The city owns its name to an Irish monk, Saint Gall(us), who has founded there a monastery, back in 612. I believe this is really amazing that they are able here to track their abbots back to the beginning of the seventh century!
Around 720, another monk, Othmar, founded here an Abbey that remains the crown jewel of the city. The Abbey comprises a few elements, including the cathedral ...
... the "office" buildings ...
... and an amazing library. Altogether, the convent o St., Gallen is a UNESCO World Heritage site.
Let's enter first the cathedral.
The ceiling is decorated in dark colours.
The altar is closed by a golden fence.
The organ in the back is smaller than in most cathedrals I have visited so far.
Below the organ you will find the tomb of Saint Othmar.
The Bible read in the cathedral was printed in a style similar to the one used in the Middle Ages, with beautiful paintings.
I believe it is time now that we move on to the library. Let's take this long corridor.
In the antechamber you can see the cathedral in its full size.
We need to go up to the first floor.
The Library of the St. Gallen Abbey is the house of many priceless books, some of which were created in the ninth century. Since it was far before Gutenberg discovered the craft of printing, the monks were re-writing books on specially prepared pieces of leather.

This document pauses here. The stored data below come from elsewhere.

/-- For SensorStepSetsTheLatch, SensorLeavesConfiguration and SensorMayDrawAnyStatus: admissible platforms, the two
calibration registers one or two. -/
theorem witness_sensor :
    blind.ok = true ∧ blind.regCalStatus = blind.regCalActivate ∧
      ({ blind with regCalActivate := 0x2F } : Platform).ok = true := by decide +kernel

/-- For BlockResetAbandonsTheCommand: a reset before a block step, and a waiting host with and without a reset. -/
theorem witness_blockReset :
    ((busyState (machine blind (goodThen 0 resetSlot) [])).block.phase ≠ .idle ∧
        ((busyState (machine blind (goodThen 0 resetSlot) [])).env.slotAt 0).reset = true) ∧
      ((machine blind (goodThen 0 resetSlot) []).block.phase = .idle ∧
        Settled (machine blind (goodThen 0 resetSlot) []).host.boot ∧
        (machine blind (goodThen 0 resetSlot) []).host.moves = []) ∧
      ((calm blind).block.phase = .idle ∧ Settled (calm blind).host.boot ∧ (calm blind).host.moves = []) :=
  ⟨⟨by decide, by decide⟩, ⟨by decide, .inl rfl, rfl⟩, ⟨by decide, .inl rfl, rfl⟩⟩

/-- A machine with a reset in its first slot, which has done something before. -/
def aboutToReset : State :=
  let s := machine blind (goodThen 0 resetSlot) []
  { s with block := { s.block with cpc := 7, err := 3, errInfo := 0x102 } }

/-- For BlockResetAbandonsTheCommand: a reset in IDLE before a command, an ILLEGAL word, a probe, a port read and the end
of a connect. -/
theorem witness_resetIdle :
    (aboutToReset.block.phase = .idle ∧ aboutToReset.env.sched = resetSlot :: List.replicate 8 okSlot ∧
        resetSlot.reset = true ∧ aboutToReset.host.boot ≠ .await ∧ (withBoot .await aboutToReset).host.boot = .await) ∧
      (aboutToReset.env.grain = .command ∧ (aboutToReset.env.slotAt 0).reset = true ∧
        (∀ j < longest, 0 < j → (aboutToReset.env.slotAt j).reset = false) ∧ goesOn (exec .gsens aboutToReset) = true) ∧
      ((withMoves [.present 0] aboutToReset).cmd = some 0 ∧ illegal 0 = true) ∧
      ((withBoot (.probing 1) aboutToReset).cmd = none ∧ goesOn (step (withBoot (.probing 1) aboutToReset)) = true) ∧
      ((withMoves [.readPort .cpc] aboutToReset).cmd = none ∧
        goesOn (step (withMoves [.readPort .cpc] aboutToReset)) = true) := by
  decide +kernel

/-- R260, R45: the host that reads `cpc` and `err` just after the reset sees 0 and NONE, and RESULT faults. -/
theorem test_read_after_reset :
    (nextOr aboutToReset (step (withMoves [.readPort .cpc] aboutToReset))).host.got = [.cpc 0] ∧
      (nextOr aboutToReset (step (withMoves [.readPort .err] aboutToReset))).host.got = [.err 0] ∧
      step (withMoves [.readPort .result] aboutToReset) = .fault .resultNotValid :=
  ⟨by decide +kernel, by decide +kernel, rfl⟩

/-- For BlockResetValues: a reset block whose result the host reads. -/
theorem witness_resetRead :
    (withMoves [.readPort .result] (calm blind)).block = Block.reset ∧
      Settled (withMoves [.readPort .result] (calm blind)).host.boot ∧
      (withMoves [.readPort .result] (calm blind)).host.moves = [.readPort .result] := ⟨rfl, .inl rfl, rfl⟩

/-- The codec ports driven with this offset and width. -/
def driven (off : BitVec 3) (wid : BitVec 4) : State :=
  withMoves [.readPort .cbGet] (driveCodec 0xA5 0x03 off wid (calm blind))

/-- A machine with a valid result. -/
def answered : State :=
  let s := withMoves [.readPort .result] (calm blind)
  { s with block := { s.block with result := 0x06, resultValid := true } }

/-- A BUSY machine whose next slot is the host's. -/
def busyHost (moves : List HostMove) : State :=
  withMoves moves (busyState (machine blind (goodThen 0 { okSlot with host := true }) []))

Such books are of course very delicate so it is forbidden to take pictures inside. But I can show you one of the postcards that I have bought there. The ceiling is again decorated with beautiful paintings. The books stand on elegant shelves.
But to be honest, the thing that I liked the most was the fact that in the inner courtyard, between the cathedral and the library, there is a football pitch!
I believe even Saint Gallus would like it. He seems to have been a nice fellow.